По мере того как зараза опустошала страну, живые все меньше заботились о мертвых. Хоронили их как попало, лишь бы поскорее с этим покончить, и под конец трупы стали просто выбрасывать на улицы, где их подбирали могильщики. На одних носилках несли по нескольку трупов, не хватало гробов. "О покойниках беспокоились не больше, чем о дохлых козах", - говорит Боккаччо. Вскоре умершие утратили право не только на собственный гроб, но и на собственную могилу. В глубокие рвы сбрасывали сотни трупов.
В деревнях не было и этого. Люди умирали на полях, на дорогах, в лесах. О них самих и об их опустевших домах, в которых никого не осталось в живых, знали только вороны. Лишенные какой бы то ни было помощи, словно проклятые человеческим обществом, крестьяне ежечасно ждали смерти и совершенно забросили свои хозяйства. Никто не обрабатывал поля, не заглядывал в виноградники и сады, домашние животные шли под нож на ужин, который нередко оказывался последним. А кого пощадил нож, ибо рука хозяина уже окостенела, разбегались и бродили бездомные по окрестностям. Немало замков, возвышавшихся над деревнями и встречавших гостей скрежетом подъемных мостов, сигналами труб стражей, звоном колоколов в часовнях, стояли теперь безмолвными, и никто не знал, сбежали оттуда люди или умерли.
Петрарка все время находился в разъездах.

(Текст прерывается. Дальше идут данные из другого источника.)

/-- A buffer is opened one level deeper, `iters` times over (R243, R245). -/
def openBuffer (s : State) (q : Nat) (p : Packet) (iters : Nat) : State :=
  if iters = 0 then takePacket s q false
  else if 4 ≤ (s.hq q).levels.length then qFault s q cDesc
  else s.modHq q (fun h => { h with levels := ⟨p.addr, p.n, 0, iters⟩ :: h.levels })
def execCall (q : Nat) (s : State) : Out := onPacket s q (.call q) (fun s p => openBuffer s q p 1)
def execLoopPacket (q : Nat) (s : State) : Out := onPacket s q (.loopPacket q) (fun s p => openBuffer s q p p.aux.toNat)

/- Launches -/

/-- The current phase, while its job is open and not closing (R27). -/
def qPhase (s : State) (h : HQueue) : Option Nat :=
  match h.phase, qJob s h with
  | some p, some j => if (s.ent? p).any (fun e => e.parent == some j.ent) then some p else none
  | _, _ => none
/-- A launch, graph, resume or checkpoint packet without such a phase faults (R27). -/
def inPhase (s : State) (q : Nat) (f : Nat → State) : State :=
  match qPhase s (s.hq q) with
  | none => qFault s q cPerm
  | some p => f p

/-- The next outcome index is assigned (R246). -/
def assignIndex (s : State) (q : Nat) : Nat × State :=
  ((s.hq q).recidx.toNat, s.modHq q (fun h => { h with recidx := h.recidx + 1 }))
/-- A packet that ends with its record at once: rejected, or under a cancelled phase. An uncorrectable error in reading
its block is counted (R178, R249). -/
def recordOnly (s : State) (q j : Nat) (p : Packet) (handle : W64) (st : W32) : State :=
  takePacket ((s.countEcc st).outcome q j (packetIntr p) handle st) q false

/-- A launch handed to the Mordant: handle, outcome index, checks 8 to 12, the spawn (R25, R33, R41, R246). -/
def handLaunch (s : State) (q ph : Nat) (p : Packet) (r : Except W32 Lpb) (slice : Option Slice) : State :=
  let ctx := qCtx (s.hq q)
  let (j, s1) := assignIndex s q
  let (handle, s2) := newHandle s1 ctx .launch
  let ended (st : W32) : State := recordOnly (s2.reject ctx handle) q j p handle st
  match r with
  | .error st => ended st
  | .ok l => match checkFit s2 l with
    | some st => ended st
    | none =>
      if isCancelled s2 ph then ended (statusWord nCancelled 0)
      else match spawn? s2 ph with
        | none => s
        | some (part, s3) =>
          let (lid, s4) := newLaunch s3 l handle ctx ph part q (some (q, j, packetIntr p)) slice none
          takeEarly (settleLaunch (takePacket (s4.modHq q (fun h => { h with live := h.live ++ [lid] })) q false) lid) lid
/-- Goes on with what was read for a launch. -/
def onLpb (s : State) (r : Res (Except W32 Lpb)) (f : Except W32 Lpb → State) : State :=
  match r with
  | .hold => s
  | .fail c _ _ => f (.error (statusWord c 0))
  | .ok x => f x

def execLaunchPacket (q : Nat) (s : State) : Out :=
  onPacket s q (.launchPacket q) (fun s p => inPhase s q (fun ph =>
    onLpb s (readLpb s (qWho (s.hq q)) p.addr) (fun r => handLaunch s q ph p r none)))
/-- RESUME (R231, R243): an LPB without RESUME is rejected. -/
def execResumePacket (q : Nat) (s : State) : Out :=
  onPacket s q (.resumePacket q) (fun s p => inPhase s q (fun ph =>
    onLpb s (readLpb s (qWho (s.hq q)) p.addr) (fun r =>
      handLaunch s q ph p (match r with
        | .error st => .error st
        | .ok l => if l.resume then .ok l else .error (rejected sRange)) none)))

def ascending : List Nat → Bool
  | [] => true
  | [_] => true
  | a :: b :: t => a < b && ascending (b :: t)
/-- A slice block and its LPB (R244): the launch and its slice, or what it is rejected with. -/
def readSlice (s : State) (w : Who) (a : W64) : Res (Except W32 (Lpb × Slice)) :=
  if a.toNat % 64 != 0 then .ok (.error (rejected sRange))
  else (readBlock s w .engRead a 64).bind (fun bs =>
    let n := fld bs 0x18 2
    if n < 2 || 4096 < n || !zeroFrom bs 0x1A 38 then .ok (.error (rejected sRange))
    else (readRun s w .engRead 1 (2 * n) (u64 (fld bs 0x10 8))).bind (fun ms =>
      let members := (List.range n).map (fun i => fld ms (2 * i) 2)
      let t := fld bs 8 8
      if !ascending members || members.any (fun m => 4096 ≤ m) || !members.contains s.pkg then .ok (.error (rejected sRange))
      else (readLpb s w (u64 (fld bs 0 8))).bind (fun r => .ok (match r with
        | .error st => .error st
        | .ok l =>
          if l.gang then .ok (l, ⟨sliceSerial t members, t, members, false, [], [], 0, false, false, 0⟩)
          else .error (rejected sRange)))))
def execSliceLaunch (q : Nat) (s : State) : Out :=
  onPacket s q (.sliceLaunch q) (fun s p => inPhase s q (fun ph =>
    match readSlice s (qWho (s.hq q)) p.addr with
    | .hold => s
    | .fail c _ _ => handLaunch s q ph p (.error (statusWord c 0)) none
    | .ok (.error st) => handLaunch s q ph p (.error st) none
    | .ok (.ok (l, sl)) => handLaunch s q ph p (.ok l) (some sl)))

Из Вероны он перебрался в Парму, из Пармы в Феррару, наведывался то на Капри, то в Падую. Не заглядывал он только в Авиньон, который совсем обезлюдел. В нем насчитывали свыше ста тысяч умерших. Тогда не принято было заниматься статистикой, и только по числу умерших определяли, сколько живых носила год назад животворная земля. А кто из оставшихся доживет до нового года?